Content starts
-- ==== Sys2Proof/Machine/Operands.lean ====
section
/-! DEFINITION. Operand assembly (R67 to R74) and the decimal arithmetic of R8. -/

namespace Sys2Proof.Machine

/-! ## Display arguments (R41, R74) -/

/-- A 16-bit display argument, low byte first (R41, R74). -/
def arg16 (lo hi : Byte) : Nat := lo.toNat + 256 * hi.toNat

/-- The payload length of US_IMAGE: `w * h` (R240). -/
def imageBytes (xL xH yL yH : Byte) : Nat := arg16 xL xH * arg16 yL yH

/-- The payload length of US_WIN_DEFINE: 8 if `b == 1` else 0 (R231). -/
def windowBytes (b : Byte) : Nat := if b = 1 then 8 else 0

/-! ## EEADDR (R67) -/

/-- The EEPROM address: the first byte is bits 15:8. -/
def eeAddress (hi lo : Byte) : Nat := 256 * hi.toNat + lo.toNat

/-! ## KEYEVT (R68) -/

/-- `code = row * 10 + col + 1`. -/
def keyCode (row col : Nat) : Nat := row * 10 + col + 1

/-- `byte = code | (pressed ? KP_PRESS_BIT : 0)`. -/
def keyEventByte (press : Bool) (code : Nat) : Byte :=
  BitVec.ofNat 8 code ||| (if press then kpPressBit else 0)

/-- `byte[6:0]`, zero for a byte that is no event. -/
def keyEventCode (b : Byte) : Nat := (b.extractLsb' 0 7).toNat

/-- The row and the column of a nonzero code (R68). -/
def keyRow (code : Nat) : Nat := (code - 1) / 10
def keyCol (code : Nat) : Nat := (code - 1) % 10

/-- `pressed = byte[7]`. -/
def keyEventPressed (b : Byte) : Bool := b.getLsbD 7

/-- `KEYEVT` (R68): `{pressed, row, col}`. -/
structure KeyEvent where
  pressed : Bool
  row     : Nat
  col     : Nat
deriving DecidableEq, Repr

/-- The decoding of a key event byte; none where the code is 0, which is no event. -/
def decodeKeyEvent (b : Byte) : Option KeyEvent :=
  if keyEventCode b = 0 then none
  else some { pressed := keyEventPressed b, row := keyRow (keyEventCode b), col := keyCol (keyEventCode b) }

/-! ## BCDF (R69, R8) -/

/-- `bcd_dec(b, m) = ((b & m) >> 4) * 10 + (b & 0x0F)`. -/
def bcdDec (b m : Byte) : Nat := (b &&& m).toNat / 16 * 10 + (b &&& 0x0F).toNat

/-- `bcd_enc(v, m) = (((v / 10) << 4) & m) | (v % 10)`. -/
def bcdEnc (v : Nat) (m : Byte) : Byte := (BitVec.ofNat 8 (v / 10 * 16) &&& m) ||| BitVec.ofNat 8 (v % 10)

/-- A field's bits replaced, every other bit kept (R136). -/
def withField (old m new : Byte) : Byte := (old &&& ~~~(m ||| 0x0F)) ||| (new &&& (m ||| 0x0F))

/-! ## LEDOUT (R71) -/

/-- The two bits of channel `n` in its mode register. -/
def ledModeBits (modeRegister : Byte) (n : Nat) : BitVec 2 := modeRegister.extractLsb' (2 * (n % 4)) 2

end Sys2Proof.Machine
end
Content ends
Scan the entries above for the string "keyEventCode", and copy every line where it turns up.

● **SOLVED PROBLEM**:
def keyEventCode (b : Byte) : Nat := (b.extractLsb' 0 7).toNat
  if keyEventCode b = 0 then none
  else some { pressed := keyEventPressed b, row := keyRow (keyEventCode b), col := keyCol (keyEventCode b) }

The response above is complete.